## Assigned task
The reply must reproduce each line below exactly.

(Saved data entries)
::::

/-- A cell takes its SAFE_LAW at SAFE entry (R258). [Log DEDUCED: 128] -/
def State.cellSafe (s : State) (n : Nat) (x : CellCfg) : State :=
  let s := (s.injStop n 4).set R.LOOP_CELL_STAT_STATE 4 n
  let c := s.cell n
  let s := s.putCell n { c with safe := x.safeLaw, frozen := c.ys.getD 0 0, holdY := false, clampAt := none }
  let s := if x.safeLaw = 3 then s
    else ((s.set R.LOOP_CELL_STAT_SAT_HI 0 n).set R.LOOP_CELL_STAT_SAT_LO 0 n).set R.LOOP_CELL_STAT_SLEWING 0 n
  let s := match x.safeLaw with
    | 0 => s.resetOut n x
    | 1 => s.setOut n x (q30 x.safeOut).1
    | _ => s
  s.safeLawNote n x.safeLaw

/-- Every configured cell takes its safe law. -/
def State.cellsSafe (s : State) : State := s.man.loop.cells.foldl (fun (s : State) x => s.cellSafe x.1 x.2) s

/-- LOOP_CELL_SP_READ (R266): returns r of the selected cell and latches PV, OUT and FF of the same run. -/
def execLoopCellSpRead (dt : Nat) (port : Port) (s : State) : Out :=
  let s := (s.advance dt).lullLeave 2
  let n := s.get R.LOOP_SEL_CELL
  let c := s.cell n
  let s : State := { s with loop := { s.loop with latched := some (n, c.ys.getD 0 0, c.u, c.ff) } }
  let w := s.get R.LOOP_CELL_SP_VALUE n
  .next (match port with
    | .pcie => { s with pcie := { s.pcie with rdata := w } }
    | .spi => { s with spi := { s.spi with rdata := w } })

/-- A cell's run in an unsealed tick is a handover miss (R365): flagged, and not counted towards MISS_LIMIT. -/
def State.handoverMiss (s : State) (cell : Nat) : State :=
  match s.cellCfg cell with
  | some _ => (s.set R.LOOP_CELL_STAT_MISS 1 cell).evt R.LOOP_EVT_MISS
  | none => s

/-- The points of a cell at a frame boundary (R264): the values of its last run, UNCERTAIN where that run missed. -/
def State.cellPoints (s : State) (n : Nat) : State :=
  let c := s.cell n
  if c.ran.isNone then s
  else
    let q := if s.flag R.LOOP_CELL_STAT_MISS n then Quality.uncertain else .good
    let f := s.get R.LOOP_CELL_STAT_SAT_HI n + 2 * s.get R.LOOP_CELL_STAT_SAT_LO n + 4 * s.get R.LOOP_CELL_STAT_SLEWING n +
      8 * s.get R.LOOP_CELL_STAT_INJ n + 16 * s.get R.LOOP_CELL_STAT_FF_STATE n + 64 * s.get R.LOOP_CELL_STAT_MISS n +
      128 * s.get R.LOOP_CELL_STAT_SAT n
    let vals := [bits64 (4 * c.r), bits64 (4 * c.ys.getD 0 0), bits64 (4 * c.u), bits64 (4 * c.ff), s.cellState n, f]
    vals.zipIdx.foldl (fun (s : State) v => s.putAt (addr0 10 n 0 v.2) v.1 c.pm q) s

::::

## Answer to this exercise
/-- A cell takes its SAFE_LAW at SAFE entry (R258). [Log DEDUCED: 128] -/
def State.cellSafe (s : State) (n : Nat) (x : CellCfg) : State :=
  let s := (s.injStop n 4).set R.LOOP_CELL_STAT_STATE 4 n
  let c := s.cell n
  let s := s.putCell n { c with safe := x.safeLaw, frozen := c.ys.getD 0 0, holdY := false, clampAt := none }
  let s := if x.safeLaw = 3 then s
    else ((s.set R.LOOP_CELL_STAT_SAT_HI 0 n).set R.LOOP_CELL_STAT_SAT_LO 0 n).set R.LOOP_CELL_STAT_SLEWING 0 n
  let s := match x.safeLaw with
    | 0 => s.resetOut n x
    | 1 => s.setOut n x (q30 x.safeOut).1
    | _ => s
  s.safeLawNote n x.safeLaw

/-- Every configured cell takes its safe law. -/
def State.cellsSafe (s : State) : State := s.man.loop.cells.foldl (fun (s : State) x => s.cellSafe x.1 x.2) s

/-- LOOP_CELL_SP_READ (R266): returns r of the selected cell and latches PV, OUT and FF of the same run. -/
def execLoopCellSpRead (dt : Nat) (port : Port) (s : State) : Out :=
  let s := (s.advance dt).lullLeave 2
  let n := s.get R.LOOP_SEL_CELL
  let c := s.cell n
  let s : State := { s with loop := { s.loop with latched := some (n, c.ys.getD 0 0, c.u, c.ff) } }
  let w := s.get R.LOOP_CELL_SP_VALUE n
  .next (match port with
    | .pcie => { s with pcie := { s.pcie with rdata := w } }
    | .spi => { s with spi := { s.spi with rdata := w } })

/-- A cell's run in an unsealed tick is a handover miss (R365): flagged, and not counted towards MISS_LIMIT. -/
def State.handoverMiss (s : State) (cell : Nat) : State :=
  match s.cellCfg cell with
  | some _ => (s.set R.LOOP_CELL_STAT_MISS 1 cell).evt R.LOOP_EVT_MISS
  | none => s

/-- The points of a cell at a frame boundary (R264): the values of its last run, UNCERTAIN where that run missed. -/
def State.cellPoints (s : State) (n : Nat) : State :=
  let c := s.cell n
  if c.ran.isNone then s
  else
    let q := if s.flag R.LOOP_CELL_STAT_MISS n then Quality.uncertain else .good
    let f := s.get R.LOOP_CELL_STAT_SAT_HI n + 2 * s.get R.LOOP_CELL_STAT_SAT_LO n + 4 * s.get R.LOOP_CELL_STAT_SLEWING n +
      8 * s.get R.LOOP_CELL_STAT_INJ n + 16 * s.get R.LOOP_CELL_STAT_FF_STATE n + 64 * s.get R.LOOP_CELL_STAT_MISS n +
      128 * s.get R.LOOP_CELL_STAT_SAT n
    let vals := [bits64 (4 * c.r), bits64 (4 * c.ys.getD 0 0), bits64 (4 * c.u), bits64 (4 * c.ff), s.cellState n, f]
    vals.zipIdx.foldl (fun (s : State) v => s.putAt (addr0 10 n 0 v.2) v.1 c.pm q) s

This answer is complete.